── LISTED RECORDS ──
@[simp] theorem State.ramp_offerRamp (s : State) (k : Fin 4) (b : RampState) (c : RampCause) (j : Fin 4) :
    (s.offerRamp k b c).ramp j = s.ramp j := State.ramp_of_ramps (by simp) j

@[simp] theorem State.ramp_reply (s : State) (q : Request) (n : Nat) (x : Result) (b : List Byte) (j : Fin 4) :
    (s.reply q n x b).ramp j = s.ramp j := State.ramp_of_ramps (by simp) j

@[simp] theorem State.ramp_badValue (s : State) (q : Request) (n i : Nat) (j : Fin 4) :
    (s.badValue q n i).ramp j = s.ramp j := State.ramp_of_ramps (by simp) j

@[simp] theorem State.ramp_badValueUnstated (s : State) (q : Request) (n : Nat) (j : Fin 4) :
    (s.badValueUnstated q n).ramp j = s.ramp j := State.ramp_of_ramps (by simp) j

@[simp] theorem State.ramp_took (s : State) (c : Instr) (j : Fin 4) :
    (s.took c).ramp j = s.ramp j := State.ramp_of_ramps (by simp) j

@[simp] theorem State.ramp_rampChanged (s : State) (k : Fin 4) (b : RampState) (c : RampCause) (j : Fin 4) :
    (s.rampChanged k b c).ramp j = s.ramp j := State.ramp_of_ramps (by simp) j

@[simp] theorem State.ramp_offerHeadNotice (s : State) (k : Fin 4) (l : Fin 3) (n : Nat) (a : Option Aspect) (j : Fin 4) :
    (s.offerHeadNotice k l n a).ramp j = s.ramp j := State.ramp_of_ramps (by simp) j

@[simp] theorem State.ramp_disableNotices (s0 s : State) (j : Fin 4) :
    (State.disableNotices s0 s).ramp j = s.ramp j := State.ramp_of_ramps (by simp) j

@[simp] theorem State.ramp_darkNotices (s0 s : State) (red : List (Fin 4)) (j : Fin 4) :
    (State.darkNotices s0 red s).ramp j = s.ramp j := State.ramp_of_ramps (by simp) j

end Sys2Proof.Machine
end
───
── LISTED RECORDS ──
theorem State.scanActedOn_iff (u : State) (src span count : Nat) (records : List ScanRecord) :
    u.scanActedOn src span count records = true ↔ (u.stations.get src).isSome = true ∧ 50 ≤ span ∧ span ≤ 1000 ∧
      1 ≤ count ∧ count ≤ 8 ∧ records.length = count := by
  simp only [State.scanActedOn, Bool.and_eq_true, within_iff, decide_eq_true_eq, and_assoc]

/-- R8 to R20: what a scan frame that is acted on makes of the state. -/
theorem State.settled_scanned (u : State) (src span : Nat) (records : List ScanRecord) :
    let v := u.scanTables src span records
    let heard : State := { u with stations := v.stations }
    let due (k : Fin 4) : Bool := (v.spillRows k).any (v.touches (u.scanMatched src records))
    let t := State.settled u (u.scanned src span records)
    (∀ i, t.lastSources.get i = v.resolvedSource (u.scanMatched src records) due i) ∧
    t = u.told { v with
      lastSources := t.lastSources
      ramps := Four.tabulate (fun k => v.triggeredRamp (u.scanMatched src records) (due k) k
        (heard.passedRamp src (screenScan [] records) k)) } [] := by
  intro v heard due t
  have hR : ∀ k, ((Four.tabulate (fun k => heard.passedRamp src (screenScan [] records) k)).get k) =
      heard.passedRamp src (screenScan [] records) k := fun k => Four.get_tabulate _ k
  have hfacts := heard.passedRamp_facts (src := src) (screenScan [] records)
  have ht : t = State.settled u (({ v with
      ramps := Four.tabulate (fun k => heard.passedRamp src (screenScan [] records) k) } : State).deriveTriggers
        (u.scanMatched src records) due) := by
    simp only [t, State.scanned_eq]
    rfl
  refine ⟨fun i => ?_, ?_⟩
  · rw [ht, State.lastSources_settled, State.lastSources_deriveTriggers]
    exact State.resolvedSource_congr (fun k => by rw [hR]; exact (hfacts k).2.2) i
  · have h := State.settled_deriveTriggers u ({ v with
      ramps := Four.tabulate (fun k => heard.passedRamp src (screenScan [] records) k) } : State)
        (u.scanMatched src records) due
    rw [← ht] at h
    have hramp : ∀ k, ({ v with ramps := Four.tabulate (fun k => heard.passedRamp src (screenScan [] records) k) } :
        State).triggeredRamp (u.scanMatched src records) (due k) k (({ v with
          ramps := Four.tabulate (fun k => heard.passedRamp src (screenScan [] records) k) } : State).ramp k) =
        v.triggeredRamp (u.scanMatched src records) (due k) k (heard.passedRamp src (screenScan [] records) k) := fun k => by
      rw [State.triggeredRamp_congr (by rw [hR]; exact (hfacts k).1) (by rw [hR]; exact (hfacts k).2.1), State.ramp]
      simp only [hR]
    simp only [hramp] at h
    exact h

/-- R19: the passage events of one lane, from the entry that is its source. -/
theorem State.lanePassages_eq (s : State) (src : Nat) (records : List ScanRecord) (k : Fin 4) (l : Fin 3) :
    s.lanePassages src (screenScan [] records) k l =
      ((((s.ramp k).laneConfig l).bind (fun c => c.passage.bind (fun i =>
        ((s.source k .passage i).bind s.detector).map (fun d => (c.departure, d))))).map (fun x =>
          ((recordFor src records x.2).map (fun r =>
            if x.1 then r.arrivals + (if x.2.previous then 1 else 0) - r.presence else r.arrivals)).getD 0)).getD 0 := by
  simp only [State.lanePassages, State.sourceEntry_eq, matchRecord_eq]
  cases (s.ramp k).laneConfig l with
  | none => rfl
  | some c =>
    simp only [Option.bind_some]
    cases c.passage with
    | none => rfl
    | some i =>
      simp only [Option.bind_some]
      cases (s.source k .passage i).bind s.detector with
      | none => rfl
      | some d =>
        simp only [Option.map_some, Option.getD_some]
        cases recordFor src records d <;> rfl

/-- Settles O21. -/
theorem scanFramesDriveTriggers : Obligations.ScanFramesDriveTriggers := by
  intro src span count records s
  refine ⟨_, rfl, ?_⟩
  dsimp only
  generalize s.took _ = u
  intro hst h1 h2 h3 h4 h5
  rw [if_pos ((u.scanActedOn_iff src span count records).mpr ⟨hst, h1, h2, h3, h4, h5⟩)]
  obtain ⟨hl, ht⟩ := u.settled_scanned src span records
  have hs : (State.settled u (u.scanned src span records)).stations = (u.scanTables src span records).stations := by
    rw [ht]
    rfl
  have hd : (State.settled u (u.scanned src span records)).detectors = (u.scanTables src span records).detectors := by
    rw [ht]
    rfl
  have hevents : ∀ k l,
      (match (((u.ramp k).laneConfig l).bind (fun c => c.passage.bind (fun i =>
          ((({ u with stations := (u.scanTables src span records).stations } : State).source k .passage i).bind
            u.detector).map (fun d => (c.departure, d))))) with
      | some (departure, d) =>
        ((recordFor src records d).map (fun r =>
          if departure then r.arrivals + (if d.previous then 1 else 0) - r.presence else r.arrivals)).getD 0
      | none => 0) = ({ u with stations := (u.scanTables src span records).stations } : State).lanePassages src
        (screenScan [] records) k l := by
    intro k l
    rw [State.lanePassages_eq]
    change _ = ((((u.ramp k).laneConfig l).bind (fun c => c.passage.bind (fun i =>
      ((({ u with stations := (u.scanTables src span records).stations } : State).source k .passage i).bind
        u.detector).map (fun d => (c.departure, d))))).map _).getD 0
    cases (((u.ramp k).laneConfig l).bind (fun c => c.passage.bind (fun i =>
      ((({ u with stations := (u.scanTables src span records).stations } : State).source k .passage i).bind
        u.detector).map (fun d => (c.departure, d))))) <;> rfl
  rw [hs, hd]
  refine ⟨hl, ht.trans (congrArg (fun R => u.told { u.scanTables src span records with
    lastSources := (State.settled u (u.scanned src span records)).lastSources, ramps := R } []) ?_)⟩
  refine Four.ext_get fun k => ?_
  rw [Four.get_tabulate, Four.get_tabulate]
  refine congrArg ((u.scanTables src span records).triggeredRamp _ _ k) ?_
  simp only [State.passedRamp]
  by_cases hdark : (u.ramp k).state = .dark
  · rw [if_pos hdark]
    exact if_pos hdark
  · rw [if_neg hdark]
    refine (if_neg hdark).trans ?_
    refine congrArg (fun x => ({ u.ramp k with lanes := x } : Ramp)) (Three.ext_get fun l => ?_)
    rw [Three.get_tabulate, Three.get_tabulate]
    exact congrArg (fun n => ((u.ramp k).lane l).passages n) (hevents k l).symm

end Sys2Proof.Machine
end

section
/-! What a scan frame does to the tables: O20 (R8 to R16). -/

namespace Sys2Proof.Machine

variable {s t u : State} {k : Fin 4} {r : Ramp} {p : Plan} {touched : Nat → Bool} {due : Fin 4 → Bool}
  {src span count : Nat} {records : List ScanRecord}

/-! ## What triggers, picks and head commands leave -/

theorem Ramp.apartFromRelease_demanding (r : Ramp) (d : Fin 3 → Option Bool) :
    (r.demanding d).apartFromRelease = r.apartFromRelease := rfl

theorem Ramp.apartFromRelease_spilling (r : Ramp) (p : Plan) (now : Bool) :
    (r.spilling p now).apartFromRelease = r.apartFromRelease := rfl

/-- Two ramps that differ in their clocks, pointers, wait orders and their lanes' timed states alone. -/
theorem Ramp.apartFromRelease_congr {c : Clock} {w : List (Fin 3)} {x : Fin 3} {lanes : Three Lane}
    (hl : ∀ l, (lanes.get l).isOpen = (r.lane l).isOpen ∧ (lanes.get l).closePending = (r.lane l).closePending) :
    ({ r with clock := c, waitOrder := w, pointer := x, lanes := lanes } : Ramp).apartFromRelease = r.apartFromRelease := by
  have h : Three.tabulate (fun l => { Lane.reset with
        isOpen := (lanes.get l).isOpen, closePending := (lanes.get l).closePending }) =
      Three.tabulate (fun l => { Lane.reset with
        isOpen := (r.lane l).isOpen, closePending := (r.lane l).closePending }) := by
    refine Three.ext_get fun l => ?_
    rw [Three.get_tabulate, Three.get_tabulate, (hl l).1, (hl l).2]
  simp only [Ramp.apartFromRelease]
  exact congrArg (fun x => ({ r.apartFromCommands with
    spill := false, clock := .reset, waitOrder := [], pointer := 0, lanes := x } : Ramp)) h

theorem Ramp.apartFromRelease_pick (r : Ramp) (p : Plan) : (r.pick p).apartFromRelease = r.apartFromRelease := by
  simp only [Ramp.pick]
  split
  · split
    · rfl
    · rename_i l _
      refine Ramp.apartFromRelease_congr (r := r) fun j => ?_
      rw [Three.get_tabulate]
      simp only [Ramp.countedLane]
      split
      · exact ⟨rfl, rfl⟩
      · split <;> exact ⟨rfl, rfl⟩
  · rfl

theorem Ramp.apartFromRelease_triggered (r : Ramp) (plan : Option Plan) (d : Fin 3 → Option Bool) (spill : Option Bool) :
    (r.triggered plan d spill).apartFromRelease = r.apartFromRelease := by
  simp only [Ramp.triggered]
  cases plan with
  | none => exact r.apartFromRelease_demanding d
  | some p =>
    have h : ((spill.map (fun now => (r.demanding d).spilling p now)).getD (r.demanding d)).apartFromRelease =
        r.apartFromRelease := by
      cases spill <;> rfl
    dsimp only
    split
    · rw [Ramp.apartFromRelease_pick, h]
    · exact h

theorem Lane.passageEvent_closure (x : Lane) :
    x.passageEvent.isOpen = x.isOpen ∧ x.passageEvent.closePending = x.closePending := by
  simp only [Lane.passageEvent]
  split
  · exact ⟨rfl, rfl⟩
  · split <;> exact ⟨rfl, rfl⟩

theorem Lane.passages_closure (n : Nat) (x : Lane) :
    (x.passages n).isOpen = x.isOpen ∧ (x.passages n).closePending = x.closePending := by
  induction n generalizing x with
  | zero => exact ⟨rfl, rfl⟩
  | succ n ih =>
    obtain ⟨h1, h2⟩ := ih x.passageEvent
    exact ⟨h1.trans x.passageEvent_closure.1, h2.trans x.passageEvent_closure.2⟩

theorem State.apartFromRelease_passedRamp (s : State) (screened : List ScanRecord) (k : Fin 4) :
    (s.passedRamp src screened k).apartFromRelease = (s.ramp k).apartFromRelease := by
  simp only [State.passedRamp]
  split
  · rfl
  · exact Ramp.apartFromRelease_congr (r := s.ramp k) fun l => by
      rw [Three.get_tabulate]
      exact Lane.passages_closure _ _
───
• **DIRECTIONS FOR THIS TASK**
Above are the records; from them, give again exactly the lines from the one containing "theorem State.ramp_offerRamp (s" to the one containing "theorem State.ramp_rampChanged (s", both lines included, and nothing more.

• **RESULT OF THE EXERCISE**
@[simp] theorem State.ramp_offerRamp (s : State) (k : Fin 4) (b : RampState) (c : RampCause) (j : Fin 4) :
    (s.offerRamp k b c).ramp j = s.ramp j := State.ramp_of_ramps (by simp) j

@[simp] theorem State.ramp_reply (s : State) (q : Request) (n : Nat) (x : Result) (b : List Byte) (j : Fin 4) :
    (s.reply q n x b).ramp j = s.ramp j := State.ramp_of_ramps (by simp) j

@[simp] theorem State.ramp_badValue (s : State) (q : Request) (n i : Nat) (j : Fin 4) :
    (s.badValue q n i).ramp j = s.ramp j := State.ramp_of_ramps (by simp) j

@[simp] theorem State.ramp_badValueUnstated (s : State) (q : Request) (n : Nat) (j : Fin 4) :
    (s.badValueUnstated q n).ramp j = s.ramp j := State.ramp_of_ramps (by simp) j

@[simp] theorem State.ramp_took (s : State) (c : Instr) (j : Fin 4) :
    (s.took c).ramp j = s.ramp j := State.ramp_of_ramps (by simp) j

@[simp] theorem State.ramp_rampChanged (s : State) (k : Fin 4) (b : RampState) (c : RampCause) (j : Fin 4) :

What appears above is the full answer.